# Social circle ace  archery indoor range



## BOW DOC (Jan 21, 2015)

Social circle ace archery range is starting wensday night adult joad classes from 7:30-9:00. Open tournaments on tuesday nights at 7:00 and starting our first 6 week indoor league on february 5th. Shooting every thursday night.our saturday youth joad classes are getting bigger each week. For info check out our social circle ace home center facebook page or call (770)784-3354

6 WEEK LEAGUE STARTING FEB 5TH.
$12.00 ENTRY FEE
$2.00 PER SHOOTER GOES TO THE HIGH OVERALL SHOOTER AT THE END OF 6 WEEKS BEFORE HANDICAP.
$5.00 PER SHOOTER GOES TO THE POT FOR THE PAYOUT FOR 1-3RD PLACE AT THE END OF THE 6 WEEK LEAGUE AFTER HANDICAP.


----------



## BlackEagle (Jan 21, 2015)

This sounds like a good time....

Im off on tuesdays!


----------



## alligood729 (Jan 21, 2015)

BlackEagle said:


> This sounds like a good time....
> 
> Im off on tuesdays!



It is! Wish I were off earlier than 7pm


----------



## BlackEagle (Jan 21, 2015)

alligood729 said:


> It is! Wish I were off earlier than 7pm



I'll wait on ya!


----------



## 3darcher (Jan 22, 2015)

we'll see ya'll tonight.  Looking forward to the league


----------



## tbrown913 (Jan 23, 2015)

if only yall could make some every other week league shoots for those of us that work rotating days!  I work every other monday and tuesday, so i cant make an every week shoot!


----------



## BOW DOC (Feb 9, 2015)

If you cant make it on thursday nights you can make up your score on tuesday night in our open shoot.


----------



## BOW DOC (Feb 9, 2015)

This thursday will be our secound week of our 6 week league. If you did not make it last thursday you can shoot a make up round on tuesday night.


----------



## BOW DOC (Feb 9, 2015)

Scores from our 1st night 


scotty rhodes 294-20
zach hahn  293-16
hunter thomas  293-15
haven mcowen  291-12
curtis broadnax  287-10
dustin kerbow  277-6
jack weesner 275-4
allen miller  275-4

this will be a handicap league so scores will equal out. 

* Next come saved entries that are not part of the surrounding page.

/-- An interrupt that a queue or a ring names (R471): counted and not sent on a vector beyond the table. -/
def State.interrupt (s : State) (f vec : Nat) : State :=
  if vec < vectors f then s.message f vec
  else (s.satF (Pg.host f 0) F.HOST0_IRQ_DROPPED).event (Pg.host f 0) Ev.HOST0_IRQ_DROPPED

/-- Gather a fault-history entry (R516, R517). While the management pair is held, only the security core's kinds are
written (R508). -/
def State.history (s : State) (kind : Nat) (payload : List Nat) : State :=
  if s.f Pg.dir F.DIR_LOCKSTEP == 1 && !([0x02, 0x03, 0x0B].contains kind) then s
  else { s with integ := { s.integ with
    gathered := s.integ.gathered ++ [{ kind := kind, time := s.power.time, boot := s.integ.boot, payload := payload }] } }

/-! ### Refused accesses (R47) -/

/-- SOURCE code of PAGE_DIR_BADADDR (R67). -/
def sourceCode : Requester → Nat
  | .pf0 => 0
  | .vf p => 1 + p.val
  | .i3c => 9
  | .mgmt => 10

/-- An access that the device does not perform is counted and the first is recorded (R47, R53, R67). -/
def State.refuse (s : State) (who : Requester) (offset : Nat) : State :=
  let s := s.satF Pg.dir F.DIR_COUNT
  if s.f Pg.dir F.DIR_VALID_028 == 1 then s
  else ((s.setF Pg.dir F.DIR_OFFSET offset).setF Pg.dir F.DIR_SOURCE (sourceCode who)).raiseF Pg.dir F.DIR_VALID_028

/-- Whether the requester sees the page (R50, R456; the INTK pages by log entry 197), and R40's limit while the work domain is off. -/
def State.sees (s : State) (who : Requester) (pg : Nat) : Bool :=
  s.present pg && match who with
  | .pf0 | .mgmt => true
  | .i3c => s.power.phase == .up || pg == Pg.pwr
  | .vf p => s.partHere p && s.pageOwner pg == some p.val

/-- Whether the requester's writes to the page are performed (R40, R50). -/
def State.mayWrite (s : State) (who : Requester) (pg : Nat) : Bool :=
  s.sees who pg && match who with
  | .pf0 | .mgmt => true
  | .i3c => pg == Pg.pwr || pg == Pg.sec 0 || pg == Pg.sec 1
  | .vf _ => match classOf pg with
    | some (.mem, _) => false
    | _ => true

/-! ### Memory (R73, R74) -/

/-- Memory as it is held: bytes by key, keys rising, no byte equal to what its unlisted key reads as. Keys: stack and bulk by
device physical address; galleys from 2^48, 2^20 per core; host memory from 2^64 by host bus address. -/
abbrev Memory := List Host.Cell

/-- Key of a galley byte. -/
def galleyKey (core off : Nat) : Nat := 2 ^ 48 + core * 2 ^ 20 + off
/-- Key of a byte of host memory. -/
def hostKey (a : Nat) : Nat := 2 ^ 64 + a

/-- What an unlisted key reads as: 0 in the stacks and the galleys, which power-up, creation, teardown and resets zero
(R33, R37, R83); no fixed value in bulk and in host memory (R83). -/
def unlisted (a : Nat) : Option Byte :=
  if a < 0x300000000 || (2 ^ 48 ≤ a && a < 2 ^ 48 + 2 ^ 28) then some 0 else none
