-- ==== Sys2Proof/Machine/Coll.lean ====
section
/-! DEFINITION. The collective engines: groups and their paths, chunks and grants, reductions and narrowing, barriers and scalar
sums, and the end of a collective (R432 to R442). The layout of the data of COLL_GRANT and COLL_CTRL packets is the model's own
(log entry 30). -/

namespace Sys2Proof.Machine

/-! ### Group entries (R432) -/

def State.grp (s : State) (g : Nat) : Nat := AMap.getD g 0 s.canopy.groups
def State.setGrp (s : State) (g e : Nat) : State :=
  { s with canopy := { s.canopy with groups := if e == 0 then AMap.del g s.canopy.groups else AMap.put g e s.canopy.groups } }

namespace Grp
def valid (e : Nat) : Bool := bit e 0
def owner (e : Nat) : Nat := bits e 1 3
def tree (e : Nat) : Bool := bit e 4
def scalarOrdered (e : Nat) : Bool := bit e 5
def epoch (e : Nat) : Nat := bits e 16 16
def gid (e : Nat) : Nat := bits e 32 32
def size (e : Nat) : Nat := bits e 64 16 + 1
def rank (e : Nat) : Nat := bits e 80 16
def first (e : Nat) : Nat := bits e 96 14
def count (e : Nat) : Nat := bits e 112 16
def seq (e : Nat) : Nat := bits e 128 32
def scalarSeq (e : Nat) : Nat := bits e 160 32
end Grp

/-- Member-array word k of a group. -/
def State.member (s : State) (e k : Nat) : Nat := AMap.getD (Grp.first e + k) 0 s.canopy.members
/-- The context of word k. -/
def State.wordCtx (s : State) (e k : Nat) : Nat := bits (s.member e k) 0 12

/-- Words that reach another member, in the order of an ordered combination (R438): ascending rank, or the children and then
the parent. -/
def State.peers (s : State) (e : Nat) : List Nat :=
  if Grp.tree e then
    rangeFrom 1 (Grp.count e - 1) ++ (if Grp.count e == 0 || bit (s.member e 0) 12 then [] else [0])
  else (List.range (Grp.size e)).filter fun k => k != Grp.rank e

/-- The word toward rank r, none at r itself (R432, R437). -/
def State.toward (s : State) (e r : Nat) : Option Nat :=
  if r == Grp.rank e then none
  else if !Grp.tree e then some r
  else
    match (rangeFrom 1 (Grp.count e - 1)).find? fun k =>
      let lo := if k == 1 then Grp.rank e else bits (s.member e (k - 1)) 16 16
      lo < r && r ≤ bits (s.member e k) 16 16 with
    | some k => some k
    | none => some 0

/-! ### Collectives in progress -/

def State.modColl (s : State) (c : Coll) (g : Coll → Coll) : State :=
  { s with canopy := { s.canopy with
    colls := s.canopy.colls.map fun x =>
      if x.group == c.group && x.seq == c.seq && x.scalar == c.scalar then g x else x } }

/-- The collective as it stands now. -/
def State.coll? (s : State) (group seq : Nat) (scalar : Bool) : Option Coll :=
  s.canopy.colls.find? fun x => x.group == group && x.seq == seq && x.scalar == scalar

/-- The engine's UNIT code: the die of the partition's first core (R436, R568). -/
def State.collUnit (s : State) (p : Nat) : Nat := 0x330 + s.dieOf p

/-- Elements in 4 KiB of source-format data (R436). -/
def Coll.per (c : Coll) : Nat := 32768 / max 1 (elemBits c.src.fmt)
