/-! ### Gather and scatter (R233 to R239) -/

/-- Plan GATHER or SCATTER: descriptors 0 S or U, 1 I, 2 O or T. -/
def State.planGather (s : State) (w : Acc) (x : Forme) (share : Nat) : Except PlanErr Plan := do
  let scatter := x.opcode == 0x0D
  let accum := bit x.variant 1
  want (bits x.variant 3 5 == 0 && (scatter || bits x.variant 1 2 == 0))
  let blk ← if x.aux == 0 then pure [] else s.readBlock w x.aux 32 1
  let dS ← s.readDesc w (x.opd 0)
  let dI ← s.readDesc w (x.opd 1)
  let dO ← s.readDesc w (x.opd 2)
  let tbl := if scatter then dO else dS
  let rows := if scatter then dS else dO
  want (dI.fmt == 0x0B && dI.rankM1 ≤ 1 && tbl.rankM1 ≤ 1 && dS.layout == 0 && dI.layout == 0 && dO.layout == 0 &&
    !dS.scaled && !dI.scaled && !dO.scaled && !dS.sparse && !dI.sparse && !dO.sparse)
  want (rows.v 0 == tbl.v 0 && rows.v 1 == dI.v 0 && rows.v 2 == dI.v 1 && rows.v 3 == 1)
  want (if scatter && accum then [0x06, 0x07, 0x08].contains dS.fmt && [0x06, 0x07, 0x08].contains dO.fmt
    else dS.fmt == dO.fmt)
  if share == 0 then .error { status := 0x01 } else
    match [1024, 512, 256].find? fun n => 2 * 64 * n + 512 ≤ share with
    | none => .error noFit
    | some n =>
      pure { mt := 64, nt := n, m := dI.v 0 * dI.v 1, n := tbl.v 0, tiles := ceilDiv (dI.v 0 * dI.v 1) 64
             foot := 2 * 64 * n + 512, descs := [dS, dI, dO], blocks := [(2, blk)] }

/-- Index of source position j resolved against D (R234). -/
def State.resolveIndex (s : State) (w : Acc) (x : Forme) (p : Plan) (j : Nat) : Option Nat :=
  let dI := p.d 1
  let dim := if x.opcode == 0x0D then (p.d 2).v 1 else (p.d 0).v 1
  let i := sx 32 (s.elemCode w dI (j % dI.v 0) (j / dI.v 0) 0 0)
  let i := if bit x.variant 0 && i < 0 then i + Int.ofNat dim else i
  if 0 ≤ i && i < Int.ofNat dim then some i.toNat else none

/-- Codes of a row of the table or of the rows tensor. -/
def State.rowCodes (s : State) (w : Acc) (d : TDesc) (n i1 i2 : Nat) : List Nat :=
  (List.range n).map fun k => s.elemCode w d k i1 i2 0

/-- Source positions of a tile. -/
def Plan.positions (p : Plan) (i : Nat) : List Nat := rangeFrom (64 * i) (min 64 (p.m - 64 * i))

/-- Count an out-of-range index (R234). -/
def State.outOfRange (s : State) (i j : Nat) : State :=
  s.modForme i fun x =>
    { x with
      oor := x.oor + 1
      firstOor := some (match x.firstOor with | some k => min k j | none => j) }

/-- Write a row in pieces of the plan's p bytes, each one run (R239). -/
def State.writePieces (s : State) (i : Nat) (w : Acc) (p : Plan) (o : CodeRow) : State × Option (AccFault × Nat) :=
  let k := p.nt * 8 / elemBits o.d.fmt
  (List.range (ceilDiv o.codes.length k)).foldl (fun (r : State × Option (AccFault × Nat)) c =>
    match r.2 with
    | some _ => r
    | none => r.1.writeCodes i w { o with a0 := o.a0 + k * c, codes := (o.codes.drop (k * c)).take k }) (s, none)

/-- Run a GATHER tile. -/
def State.gatherTile (s : State) (i core : Nat) (p : Plan) (tile : Nat) : State × Option (AccFault × Nat) :=
  let x := s.forme i
  let w : Acc := { part := x.part, core := some core, who := .forme i }
  let n := p.n
  (p.positions tile).foldl (fun (r : State × Option (AccFault × Nat)) j =>
    match r.2 with
    | some _ => r
    | none =>
      let j0 := j % (p.d 1).v 0
      let j1 := j / (p.d 1).v 0
      match r.1.resolveIndex w x p j with
      | some k => r.1.writePieces i w p { d := p.d 2, a0 := 0, i1 := j0, i2 := j1, codes := r.1.rowCodes w (p.d 0) n k 0 }
      | none =>
        let fill := fieldAt p.block 0 8 % 2 ^ elemBits (p.d 2).fmt
        (r.1.outOfRange i j).writePieces i w p { d := p.d 2, a0 := 0, i1 := j0, i2 := j1, codes := List.replicate n fill }) (s, none)

/-- Elements of a row that lie in one line: first element, count. -/
def lineRuns (d : TDesc) (n : Nat) : List (Nat × Nat) :=
  let k := 256 / elemBits d.fmt
  (List.range (ceilDiv n k)).map fun c => (k * c, min k (n - k * c))

/-- Join the pieces of a row, each a first element and a count, that follow one another within a run of k elements (R239). -/
def joinRuns (k : Nat) : List (Nat × Nat) → List (Nat × Nat)
  | [] => []
  | x :: t => match joinRuns k t with
    | [] => [x]
    | y :: l => if x.1 + x.2 == y.1 && x.1 / k == y.1 / k then (x.1, x.2 + y.2) :: l else x :: y :: l

/-- Write a row of an ORDERED scatter without ACCUM: each line keeps the greatest source position (R235). What is written of a piece of
p bytes is one run where it lies together (R239). -/
def State.scatterOrdered (s : State) (i : Nat) (w : Acc) (p : Plan) (k j : Nat) (codes : List Nat) :
    State × Option (AccFault × Nat) :=
  let d := p.d 2
  let mine := (lineRuns d codes.length).filter fun c => !(j + 1 ≤ AMap.getD (d.addr c.1 k 0 0) 0 (s.forme i).lineMax)
  let s := s.modForme i fun x =>
    { x with lineMax := mine.foldl (fun (m : AMap Nat) c => AMap.put (d.addr c.1 k 0 0) (j + 1) m) x.lineMax }
  (joinRuns (p.nt * 8 / elemBits d.fmt) mine).foldl (fun (r : State × Option (AccFault × Nat)) c =>
    match r.2 with
    | some _ => r
    | none => r.1.writeCodes i w { d := d, a0 := c.1, i1 := k, codes := (codes.drop c.1).take c.2 }) (s, none)

/-- What stops a scatter's tile: an access fault, or a destination outside stack and bulk (R237). -/
inductive ScatterStop where
  | fault (f : AccFault) (addr : Nat)
  | tier

/-- Hand the contributions of a row to the reducers, line by line (R236); a line's place is fixed here (log entry 187). -/
def State.scatterAccum (s : State) (i : Nat) (x : Forme) (w : Acc) (p : Plan) (k j : Nat) : State × Option ScatterStop :=
  let d := p.d 2
  let u := p.d 0
  (lineRuns d p.n).foldl (fun (r : State × Option ScatterStop) c =>
    match r.2 with
    | some _ => r
    | none =>
      let a := d.addr c.1 k 0 0
      let s := r.1.arenaWrite w.part a w.who
      match s.resolveWrite w.part w.core a with
      | .error e => (s, some (.fault e a))
      | .ok (.phys b idx) =>
        let vals := (rangeFrom c.1 c.2).map fun e =>
          fp32.near (s.elem w u e (j % (p.d 1).v 0) (j / (p.d 1).v 0) 0)
        ({ s with
           reducers := s.reducers ++
             [{ forme := i, part := w.part, j := j, addr := a, place := (b, idx), row := k, col := c.1, fmt := d.fmt, vals := vals
                ordered := bit x.variant 2 }] }, none)
      | .ok _ => (s, some .tier)) (s, none)

/-- Run a SCATTER tile: rows are written whole in the order of the tile's positions (ORDERED 0: log entry 204). -/
def State.scatterTile (s : State) (i core : Nat) (p : Plan) (tile : Nat) : State × Option ScatterStop :=
  let x := s.forme i
  let w : Acc := { part := x.part, core := some core, who := .forme i }
  let wrap (r : State × Option (AccFault × Nat)) : State × Option ScatterStop :=
    (r.1, r.2.map fun e => .fault e.1 e.2)
  (p.positions tile).foldl (fun (r : State × Option ScatterStop) j =>
    match r.2 with
    | some _ => r
    | none =>
      match r.1.resolveIndex w x p j with
      | none => (r.1.outOfRange i j, none)
      | some k =>
        let codes := r.1.rowCodes w (p.d 0) p.n (j % (p.d 1).v 0) (j / (p.d 1).v 0)
        if bit x.variant 1 then r.1.scatterAccum i x w p k j
        else if bit x.variant 2 then wrap (r.1.scatterOrdered i w p k j codes)
        else wrap (r.1.writePieces i w p { d := p.d 2, a0 := 0, i1 := k, codes := codes })) (s, none)

/-- The codes of a reducer's line after an update (R236). -/
def State.updateCodes (s : State) (u : RedUpdate) : List Nat :=
  let f := (floatOf u.fmt).getD fp32
  let n := elemBits u.fmt / 8
  let b := s.phys u.place.1 (n * u.vals.length)
  (List.range u.vals.length).map fun i =>
    let sum := fp32.addN (fp32.near (f.decode (fieldAt b (n * i) n))) (u.vals.getD i 0)
    if u.fmt == 0x08 then sum else f.near (fp32.decode sum)

/-- One reducer update: read, add and write a line, where its address translated to (R236, R238). A unit in error that the line touches
is found (R90). -/
def State.performUpdate (s : State) (u : RedUpdate) : State :=
  let n := elemBits u.fmt / 8
  let loc : Loc := .phys u.place.1 u.place.2
  match s.damageAt loc (n * u.vals.length) with
  | some e => s.faultRecord u.part (memInst u.place.1) u.addr (.damaged loc e)
  | none => s.perform u.part loc ((s.updateCodes u).flatMap fun c => toBytes n c) (.forme u.forme)

end Sys2Proof.Machine
end

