-- ==== Sys2Proof/Machine/IntakeOps.lean ====
section
/-! DEFINITION. Media intake: jobs, samples and their limits, the frame pool, post-processing of pictures and sound, batches and
the decoded-sample cache (R370 to R402). The decoded contents of a unit come with the command that ends it. -/

namespace Sys2Proof.Machine

/-! ### Jobs (R373 to R379) -/

def State.intk (s : State) (p : Nat) : Intk := AMap.getD p {} s.intks
def State.modIntk (s : State) (p : Nat) (g : Intk → Intk) : State := { s with intks := AMap.put p (g (s.intk p)) s.intks }
def State.job? (s : State) (p j : Nat) : Option IntkJob := (s.intk p).jobs.find? fun x => x.num == j
def State.modJob (s : State) (p j : Nat) (g : IntkJob → IntkJob) : State :=
  s.modIntk p fun x => { x with jobs := x.jobs.map fun y => if y.num == j then g y else y }

/-- Sample n of a job, if it is at work. -/
def IntkJob.sample? (x : IntkJob) (n : Nat) : Option IntkStream := x.streams.find? fun t => t.no == n

/-- Change sample n of a job. -/
def State.modStream (s : State) (p j n : Nat) (g : IntkStream → IntkStream) : State :=
  s.modJob p j fun x => { x with streams := x.streams.map fun t => if t.no == n then g t else t }

/-- A field of INTK_PART_p. -/
def State.ip (s : State) (p : Nat) (f : Fld) : Nat := s.f (Pg.intk 0) (f.sh (0x40 * p))

namespace IntkJob
def w0 (x : IntkJob) : Nat := fieldAt x.desc 0 4
def audio (x : IntkJob) : Bool := bits x.w0 0 2 == 1
def live (x : IntkJob) : Bool := bit x.w0 4
/-- Class in force (R397). -/
def cls (x : IntkJob) : Nat := if x.live then 3 else min 2 (bits x.w0 2 2)
def pad (x : IntkJob) : Bool := bit x.w0 5 && !x.live
def ordered (x : IntkJob) : Bool := bit x.w0 6
def cacheUse (x : IntkJob) : Bool := bit x.w0 7
def cacheFill (x : IntkJob) : Bool := bit x.w0 8
def listLog2 (x : IntkJob) : Nat := bits x.w0 9 5
def samples (x : IntkJob) : Nat := fieldAt x.desc 4 4
def listAt (x : IntkJob) : Nat := fieldAt x.desc 8 8
def records (x : IntkJob) : Nat := fieldAt x.desc 0x28 8
def maskAt (x : IntkJob) : Nat := fieldAt x.desc 0x30 8
def doneCtr (x : IntkJob) : Nat := bits (fieldAt x.desc 0x38 4) 0 13
def releaseCtr (x : IntkJob) : Nat := bits (fieldAt x.desc 0x38 4) 13 13
def listCtr (x : IntkJob) : Nat := bits (fieldAt x.desc 0x3C 4) 0 13
def slotsLog2 (x : IntkJob) : Nat := bits (fieldAt x.desc 0x3C 4) 13 3
def batch (x : IntkJob) : Nat := bits (fieldAt x.desc 0x3C 4) 16 16
def slotStride (x : IntkJob) : Nat := fieldAt x.desc 0x40 8
def tag (x : IntkJob) : Nat := fieldAt x.desc 0x54 4
def damageAt (x : IntkJob) : Nat := fieldAt x.desc 0x60 8
def damageLog2 (x : IntkJob) : Nat := bits (fieldAt x.desc 0x68 4) 0 5
def mel (x : IntkJob) : Bool := x.audio && bit (fieldAt x.post 4 4) 4
def outLen (x : IntkJob) : Nat := fieldAt x.post 0x20 4
def outW (x : IntkJob) : Nat := fieldAt x.post 0 2
def outH (x : IntkJob) : Nat := fieldAt x.post 2 2
def patchSide (x : IntkJob) : Nat := if x.audio then 0 else fieldAt x.post 4 1
def framesPer (x : IntkJob) : Nat := fieldAt x.post 0x0C 2
def boxes (x : IntkJob) : Nat := if x.audio then 0 else fieldAt x.post 0x0E 2
/-- Positions of one sample (R393). -/
def span (x : IntkJob) : Nat := max 1 x.boxes
/-- Units of a position (R394). -/
def units (x : IntkJob) : Nat :=
  if !x.audio then x.framesPer else if x.mel then x.outLen else ceilDiv x.outLen 64
def padValue (x : IntkJob) : Nat := if x.audio then fieldAt x.post 0x1C 4 else fieldAt x.post 0x28 4
/-- Channels of the output. -/
def chans (x : IntkJob) : Nat := if x.patchSide == 0 then x.out.v 0 else x.out.v 0 / (x.patchSide * x.patchSide)
def staleNs (x : IntkJob) : Nat := 1000 * fieldAt x.limits 0x1C 4
end IntkJob

namespace IntkStream
def data (x : IntkStream) : Nat := fieldAt x.entry 0 8
def len (x : IntkStream) : Nat := fieldAt x.entry 8 4
def codec (x : IntkStream) : Nat := fieldAt x.entry 0x0C 1
def ends (x : IntkStream) : Bool := bit (fieldAt x.entry 0x0C 4) 8
def noCache (x : IntkStream) : Bool := bit (fieldAt x.entry 0x0C 4) 9
def id (x : IntkStream) : Nat := fieldAt x.entry 0x10 8
def capture (x : IntkStream) : Nat := fieldAt x.entry 0x18 8
end IntkStream

/-- The intake's access: UNIT 0x200 plus the instance (R375, R568). -/
def intkAcc (p e : Nat) : Acc := { part := p, core := none, who := .unit (0x200 + e) }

$12 entry fee, $2 each week goes to the pot for the high overall total score shooter before handicap.

$5 per shooter goes to the pot to pay out 1st, 2nd, and 3rd place shooters after handicap at the end of the 6 week league.


----------



## BlackEagle (Feb 9, 2015)

What time does practice start for the open shoot on Tuesdays?


----------



## BOW DOC (Feb 10, 2015)

Practice starts at 6 scoring starts at 7. If you missed the first week you can make up your score tonight.


----------



## BOW DOC (Feb 11, 2015)

This Thursday is our second week of the league, if you missed the first week you can still make it up this Thursday. Practice @ 6:00 scoring starts @7:00


----------